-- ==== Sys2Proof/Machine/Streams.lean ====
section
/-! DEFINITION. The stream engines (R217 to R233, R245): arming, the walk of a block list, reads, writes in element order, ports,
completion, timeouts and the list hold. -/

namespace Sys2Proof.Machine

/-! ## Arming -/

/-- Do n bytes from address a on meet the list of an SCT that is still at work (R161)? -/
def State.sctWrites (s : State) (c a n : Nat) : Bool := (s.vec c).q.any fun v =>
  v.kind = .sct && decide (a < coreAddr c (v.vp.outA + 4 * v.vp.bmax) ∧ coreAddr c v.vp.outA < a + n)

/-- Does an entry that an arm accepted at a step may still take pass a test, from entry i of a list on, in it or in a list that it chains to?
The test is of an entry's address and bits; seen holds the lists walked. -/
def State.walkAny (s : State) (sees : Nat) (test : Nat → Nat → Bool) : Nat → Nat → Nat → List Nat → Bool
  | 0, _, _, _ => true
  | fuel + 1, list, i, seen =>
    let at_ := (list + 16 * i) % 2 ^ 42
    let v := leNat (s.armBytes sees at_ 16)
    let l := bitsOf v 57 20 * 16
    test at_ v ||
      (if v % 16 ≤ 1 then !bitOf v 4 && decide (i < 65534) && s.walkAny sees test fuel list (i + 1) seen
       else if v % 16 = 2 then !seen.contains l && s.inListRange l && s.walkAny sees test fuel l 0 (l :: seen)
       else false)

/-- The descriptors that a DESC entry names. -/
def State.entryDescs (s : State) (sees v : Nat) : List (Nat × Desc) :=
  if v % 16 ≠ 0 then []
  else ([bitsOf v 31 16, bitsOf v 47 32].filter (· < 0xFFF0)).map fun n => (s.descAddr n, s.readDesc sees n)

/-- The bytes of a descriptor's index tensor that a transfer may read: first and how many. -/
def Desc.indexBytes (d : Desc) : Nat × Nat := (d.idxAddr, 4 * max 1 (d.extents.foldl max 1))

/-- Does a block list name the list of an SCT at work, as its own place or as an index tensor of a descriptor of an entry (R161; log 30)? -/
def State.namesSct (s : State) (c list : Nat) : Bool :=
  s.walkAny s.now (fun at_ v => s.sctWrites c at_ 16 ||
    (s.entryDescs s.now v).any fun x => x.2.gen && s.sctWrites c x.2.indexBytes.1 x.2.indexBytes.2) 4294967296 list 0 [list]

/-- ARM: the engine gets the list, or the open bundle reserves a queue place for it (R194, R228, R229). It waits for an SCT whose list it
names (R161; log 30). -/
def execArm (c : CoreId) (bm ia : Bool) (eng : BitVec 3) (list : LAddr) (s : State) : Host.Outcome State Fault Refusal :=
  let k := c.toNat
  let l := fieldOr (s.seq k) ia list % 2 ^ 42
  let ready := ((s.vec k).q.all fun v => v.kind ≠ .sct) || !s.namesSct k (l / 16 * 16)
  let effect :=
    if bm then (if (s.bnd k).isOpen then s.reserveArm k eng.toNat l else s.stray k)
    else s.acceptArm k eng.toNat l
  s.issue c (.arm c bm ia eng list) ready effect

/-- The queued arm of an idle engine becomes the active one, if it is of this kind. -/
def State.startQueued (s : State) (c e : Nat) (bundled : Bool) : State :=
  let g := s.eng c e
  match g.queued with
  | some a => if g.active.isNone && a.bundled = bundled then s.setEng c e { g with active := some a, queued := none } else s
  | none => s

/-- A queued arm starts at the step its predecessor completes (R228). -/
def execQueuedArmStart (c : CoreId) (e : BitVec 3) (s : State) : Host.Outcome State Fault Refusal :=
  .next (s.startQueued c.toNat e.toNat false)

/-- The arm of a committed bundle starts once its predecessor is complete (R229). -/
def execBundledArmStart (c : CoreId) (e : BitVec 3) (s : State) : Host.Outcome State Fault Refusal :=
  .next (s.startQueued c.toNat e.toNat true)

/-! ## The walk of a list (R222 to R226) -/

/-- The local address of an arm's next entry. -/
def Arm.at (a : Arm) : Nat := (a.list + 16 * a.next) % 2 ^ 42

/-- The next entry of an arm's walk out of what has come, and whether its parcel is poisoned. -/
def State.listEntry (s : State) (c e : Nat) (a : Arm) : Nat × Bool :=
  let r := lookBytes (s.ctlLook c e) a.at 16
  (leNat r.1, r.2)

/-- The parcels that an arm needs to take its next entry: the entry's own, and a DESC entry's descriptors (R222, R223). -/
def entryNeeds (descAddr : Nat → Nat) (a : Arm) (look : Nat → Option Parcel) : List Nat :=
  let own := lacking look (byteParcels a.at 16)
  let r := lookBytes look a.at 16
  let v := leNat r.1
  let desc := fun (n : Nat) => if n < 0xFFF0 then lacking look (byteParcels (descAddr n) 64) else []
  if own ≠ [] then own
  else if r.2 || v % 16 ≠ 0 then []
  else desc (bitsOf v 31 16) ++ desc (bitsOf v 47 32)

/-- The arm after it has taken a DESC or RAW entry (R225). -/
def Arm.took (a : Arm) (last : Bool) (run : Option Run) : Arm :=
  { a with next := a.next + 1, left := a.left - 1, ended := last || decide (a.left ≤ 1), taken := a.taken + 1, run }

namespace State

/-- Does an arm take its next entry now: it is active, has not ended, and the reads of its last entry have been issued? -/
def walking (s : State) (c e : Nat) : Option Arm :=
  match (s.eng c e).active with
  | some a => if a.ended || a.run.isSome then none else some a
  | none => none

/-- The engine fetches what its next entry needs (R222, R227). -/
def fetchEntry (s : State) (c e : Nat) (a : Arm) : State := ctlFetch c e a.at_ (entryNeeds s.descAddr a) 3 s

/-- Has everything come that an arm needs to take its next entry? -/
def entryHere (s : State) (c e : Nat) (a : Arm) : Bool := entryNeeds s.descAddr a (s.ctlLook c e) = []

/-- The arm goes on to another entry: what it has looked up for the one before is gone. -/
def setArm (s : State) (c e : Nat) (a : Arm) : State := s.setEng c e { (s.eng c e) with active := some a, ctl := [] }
····················
» REQUIRED WORK: Identify each line in the records above that contains the word "predecessor", and copy it out in full.

» THE COMPLETED TASK:
/-- A queued arm starts at the step its predecessor completes (R228). -/
/-- The arm of a committed bundle starts once its predecessor is complete (R229). -/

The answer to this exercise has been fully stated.